De même, c’est lorsque leur plus jeune enfant est dans les catégories d’âge «moins d’un an» et «5 à 10 ans» que l’on observe les plus faibles taux de satisfaction parmi les mères‐étudiantes. Ce n’est en l’occurrence que 59,1% (N= 52/88) et 57,2% (N= 79/138) d’entre elles qui se montrent satisfaites de leurs résultats scolaires. Sous ce rapport, l’écart avec les pères-étudiants est moins marqué puisque c’est respectivement 66,7% (N= 26/39) et 68,2% (N= 15/22) qui affichent une telle satisfaction.
Tableau 43
Répartition des parents-étudiants, selon leur appréciation de leur passage à l’université et le sexe
Plus globalement, lorsqu’interrogés à savoir s’ils, elles ont l’impression de bien profiter de leur passage à l’université, l’opinion que reflètent les réponses des parents‐étudiants est moins positive (Tableau 43), bien que celle des pères-étudiants soit sensiblement plus positive que celle des mères-étudiantes. C’est en effet 52,1% d’entre eux qui affichent leur satisfaction comparativement à seulement 37,9% des mères-étudiantes, une différence parmi les plus notables sur le plan des perceptions. Le taux de satisfaction des mères-étudiantes passant de 35,9% pour celles inscrites au premier cycle à 56,8% dans le cas des doctorantes, alors que ces taux sont respectivement de 50% et de 75% chez les pères-étudiants (Tableau 44).
Tableau 44
Répartition des parents-étudiants, selon le cycle d’études, l’appréciation de leur passage à l’université et le sexe
Par contre, le nombre d’heures effectivement consacrées aux études ne semble pas jouer en faveur d’une plus forte appréciation de leur passage à l’université de la part des mères-étudiantes, alors que le pourcentage de pères-étudiants satisfaits passe de 47,4% parmi ceux qui y consacrent 15 heures ou moins par semaine à 55,2% pour ceux qui peuvent leur accorder plus de temps (Tableau 45).
Tableau 45
Répartition des parents-étudiants, le nombre d’heures consacrées à leurs études, l’appréciation de leur passage à l’université et le sexe
L’impression générale qui se dégage lorsque les parents-étudiants sont amenés à se prononcer de manière globale sur la qualité de leur passage à l’UQAM et, en particulier, les mères-étudiantes, est que leur évaluation de la situation est beaucoup plus mitigée, reflétant sans doute d’autres types de difficultés que celles liées à la stricte performance scolaire. Le partage des tâches serait-il en cause ici ou encore la participation au marché du travail? Une première indication en ce sens est fournie lorsqu’une question précise est posée aux parents-étudiants sur leur appréciation du temps qu’elles et ils sont en mesure de consacrer à leurs études.
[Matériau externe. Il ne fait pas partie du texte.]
/-- A port that trains: after signal detect, in a Hitch, or after a flush. -/
def LinkState.trains (x : LinkState) : Bool := x.mode == .training || x.mode == .held || x.mode == .flushed

/-- This end's IDENT (Table 10.3, R293). -/
def State.identOf (s : State) (l : LinkId) (x : LinkState) : IdentRec :=
  if l = sclLink then ⟨s.deviceId, 0, s.idValid, x.fresh, 0, 2⟩ else ⟨s.deviceId, BitVec.ofNat 5 l, s.idValid, x.fresh, x.lanesActive, 2⟩
/-- Training has ended on some lanes: IDENT is exchanged (R256); on Sceolink its spares are counted (R294). -/
def State.trainingEnds (s : State) (l : LinkId) (x : LinkState) (lanes : BitVec 18) : State :=
  let y := { x with
    trained := true, trainedLanes := lanes
    lanesActive := if l = sclLink then x.lanesActive else lanes.setWidth 8
    rxLanes := if l = sclLink then x.rxLanes else lanes.setWidth 8 }
  let s1 := (s.setLink l y).sendRecs l [.ident (s.identOf l y)]
  if l = sclLink then s1.countSpares else s1
/-- The added lanes of a widening have trained: it switches as a narrowing does (R262). -/
def LinkState.armWide (x : LinkState) (r : LaneRec) (lanes : BitVec 18) : LinkState :=
  { x with wide := none, txSwitch := some r, rxSwitch := some r, trainedLanes := x.trainedLanes ||| lanes }
/-- TRAINING_COMPLETE (R256, R262): of the link, or of the lanes that a widening adds. -/
def execTrainingComplete (l : LinkId) (lanes : BitVec 18) (s : State) : Res :=
  onLink l s fun s x =>
    match x.wide with
    | some r => when_ (x.isUp && (r.mask &&& ~~~(x.lanesActive ||| lanes.setWidth 8)) == 0#8) s (s.setLink l (x.armWide r lanes))
    | none => when_ (x.trains && !x.trained) s (s.trainingEnds l x lanes)

/-- QUICK_RETRAIN_FAIL (R256): after two, full training. -/
def execQuickRetrainFail (l : LinkId) (s : State) : Res :=
  onLink l s fun s x => when_ (x.trains && x.quick && !x.trained) s <|
    if x.quickRetrains < 2 then s.setLink l { x with quickRetrains := x.quickRetrains + 1 } else s.setLink l { x with quick := false }

/-- The flits of whole packets at the front of a buffer, and those behind a packet cut short. `fuel` bounds the packets. -/
def wholePackets (scl : Bool) (vc : Channel) : Nat → List Flit → List Flit
  | 0, _ => []
  | fuel + 1, fs =>
    match headPacket scl vc fs with
    | .whole _ rest n => fs.take n ++ wholePackets scl vc fuel rest
    | .short rest _ => wholePackets scl vc fuel rest
    | .none => []
/-- What a buffer keeps at a fresh start: the rest of a packet that has begun to go on where all of it is here, then whole packets. -/
def keepWhole (scl : Bool) (vc : Channel) (cut : Option CutThrough) (fs : List Flit) : List Flit :=
  let n := match cut with | some c => c.left | none => 0
  if n ≤ fs.length then fs.take n ++ wholePackets scl vc fs.length (fs.drop n) else []
/-- A packet that has begun to go on and whose rest will not come. -/
def cutLost (cut : Option CutThrough) (fs : List Flit) : Bool := match cut with | some c => decide (fs.length < c.left) | none => false
/-- A packet put in the queue of its channel. -/
def LinkState.enqueue (x : LinkState) (p : TxPacket) : LinkState := x.queue (packetChannel p.packet) p

/-- A fresh start (R247, R253): sequence, credits and rx_expected reset; what is left of a packet cut short is dropped; flits that have not left the buffer count against the credits; packets that came in training follow. -/
def LinkState.freshStart (x : LinkState) (scl : Bool) : LinkState :=
  let q := keepWhole scl .request x.cutReq x.rxRequest
  let p := keepWhole scl .response x.cutRsp x.rxResponse
  x.heldPackets.foldl LinkState.enqueue { x with
    mode := .up, fresh := false, trained := false, resuming := false, graceOver := false, quick := false, quickRetrains := 0, acked := 0xFFF
    txNext := 0, rxExpected := 0, accepted := false, unacked := 0, creditDue := false, replayReq := false, replayReqFor := none, linkDue := true
    replayBuf := [], replaying := [], sentPackets := [], sendingReq := 0, sendingRsp := 0, rspInRow := 0, replaysInRow := 0, heldPackets := []
    sentByp := 0, sentReq := 0, sentRsp := 0, gotByp := 0, gotReq := 0, gotRsp := 0, rxRequest := q, rxResponse := p
    cutReq := if cutLost x.cutReq x.rxRequest then none else x.cutReq, cutRsp := if cutLost x.cutRsp x.rxResponse then none else x.cutRsp
    freedByp := 0 - BitVec.ofNat 16 x.rxBypass.length, freedReq := 0 - BitVec.ofNat 16 q.length, freedRsp := 0 - BitVec.ofNat 16 p.length }

/-! ## Packets that pass on flit by flit (R266) -/

/-- The input that a packet comes from: port × 2, plus 1 for Response. -/
def inputOf (l : LinkId) (vc : Channel) : Nat := 2 * l + if vc = .response then 1 else 0
/-- The queued packets that come from an input changed. -/
def LinkState.onVia (x : LinkState) (v : Nat) (f : TxPacket → TxPacket) : LinkState :=
  let g (p : TxPacket) : TxPacket := if p.via = some v then f p else p
  { x with txRequest := x.txRequest.map g, txResponse := x.txResponse.map g, heldPackets := x.heldPackets.map g }
/-- A queued packet still comes from an input. -/
def LinkState.hasVia (x : LinkState) (v : Nat) : Bool := (x.txRequest ++ x.txResponse ++ x.heldPackets).any fun p => p.via == some v
/-- The queue without its first packet when all that will come of it has been sent. -/
def dropSent (ps : List TxPacket) (sent : Nat) : List TxPacket × Nat :=
  match ps with
  | p :: r => if 0 < sent ∧ p.via = none ∧ flitsOf p.total ≤ sent then (r, 0) else (ps, sent)
  | [] => ([], sent)
/-- A packet whose rest will not come ends where it is (log 123). -/
def LinkState.endVia (x : LinkState) (v : Nat) : LinkState :=
  let y := x.onVia v fun p => { p with via := none, total := p.packet.data.length }
  let a := dropSent y.txRequest y.sendingReq
  let b := dropSent y.txResponse y.sendingRsp
  { y with txRequest := a.1, sendingReq := a.2, txResponse := b.1, sendingRsp := b.2 }
/-- The same at the output port that a cut-through names. -/
def State.endForward (s : State) (c : Option CutThrough) (v : Nat) : State :=
  match c with
  | some ⟨some o, _⟩ => s.setLink o ((s.link o).endVia v)
  | _ => s

/-- A fresh start of a link; a session or port that was held is flushed first, and packets that its partner will not complete end (R260, R311). -/
def State.startFresh (s : State) (l : LinkId) (i : IdentRec) : State :=
  let x := s.link l
  let s2 := if x.mode = .held then s.graceFlush l else if l = sclLink ∧ s.scl.mode = .held then s.sessionFlush x.discardedFlits else s
  let s3 := if cutLost x.cutReq x.rxRequest then s2.endForward x.cutReq (inputOf l .request) else s2
  let s4 := if cutLost x.cutRsp x.rxResponse then s3.endForward x.cutRsp (inputOf l .response) else s3
  (s4.setLink l { (s4.link l).freshStart (l == sclLink) with partnerDev := i.device, partnerPort := i.port }).wantWidth l

/-- An IDENT asks for a fresh start: either end is fresh, or the partner is not the one recorded (R260). -/
def LinkState.asksFresh (x : LinkState) (i : IdentRec) : Bool := x.fresh || i.fresh || i.device != x.partnerDev || i.port != x.partnerPort
/-- An IDENT record (R258, R260): a link that was held resumes when neither end is fresh and the partner is the one recorded; else it starts fresh. -/
def State.takeIdent (s : State) (l : LinkId) (i : IdentRec) : State :=
  let x := s.link l
  if !(x.trains && x.trained && !x.resuming) then s
  else if x.mode == .held && !x.asksFresh i then
    (s.setLink l { x with resuming := true }).sendRecs l [.resume ⟨x.rxExpected, x.freedByp, x.freedReq, x.freedRsp⟩]
  else s.startFresh l i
C’est alors plus de la moitié des mères et des pères-étudiants qui, dans des proportions similaires (55,3% et 54,0%), jugent insuffisant, sinon très insuffisant, le temps dont ils et elles disposent pour leurs études (Tableau 46).
Tableau 46
Répartition des parents-étudiants, selon leur appréciation du temps consacré à leurs études et le sexe
Qui plus est, lorsque c’est la qualité de leur passage à l’UQAM qui fait l’objet de leur évaluation, c’est parmi les parents-étudiants insatisfaits du temps dont ils et elles disposent pour leurs études que le taux de satisfaction se situe à son plus faible niveau, soit 30,2% (N= 120/397), en tel cas, la proportion de mères-étudiantes se montrant satisfaites se situe à seulement 28,3% (N= 88/311) comparativement à 37,2% (N= 32/86) dans le cas des pères-étudiants. Aux fins de comparaison, notons que parmi les parents-étudiants qui disposent de suffisamment de temps pour leurs études, le pourcentage est de 53,8%. Ici aussi la distribution selon le sexe indique une disparité importante: la proportion de mères-étudiantes satisfaites étant de 49,2% (N= 124/252), tandis que celle des pères-étudiants s’élève à 70,2% (52/74). De toute évidence, le facteur temps a une incidence non négligeable sur la façon dont les parents-étudiants vont vivre leur passage à l’université.
Tableau 47
Répartition des parents-étudiants, selon leur appréciation du temps consacré à leur famille
La course contre la montre qui complique la gestion du temps des parents au travail est une constante mise en évidence par les études sur l’articulation famille-travail. Les parents-étudiants de l’UQAM ne font pas exception à cette règle puisque que presque six parents-étudiants sur dix (58,5%) considèrent manquer de temps pour leur famille (Tableau 47); ces proportions atteignant respectivement 73,3% (N= 362/494), 82% (N= 602/735) et 84,6% (N= 612/732), lorsqu’il s’agit du temps consacré au bénévolat/militantisme, aux loisirs ou aux activités personnelles.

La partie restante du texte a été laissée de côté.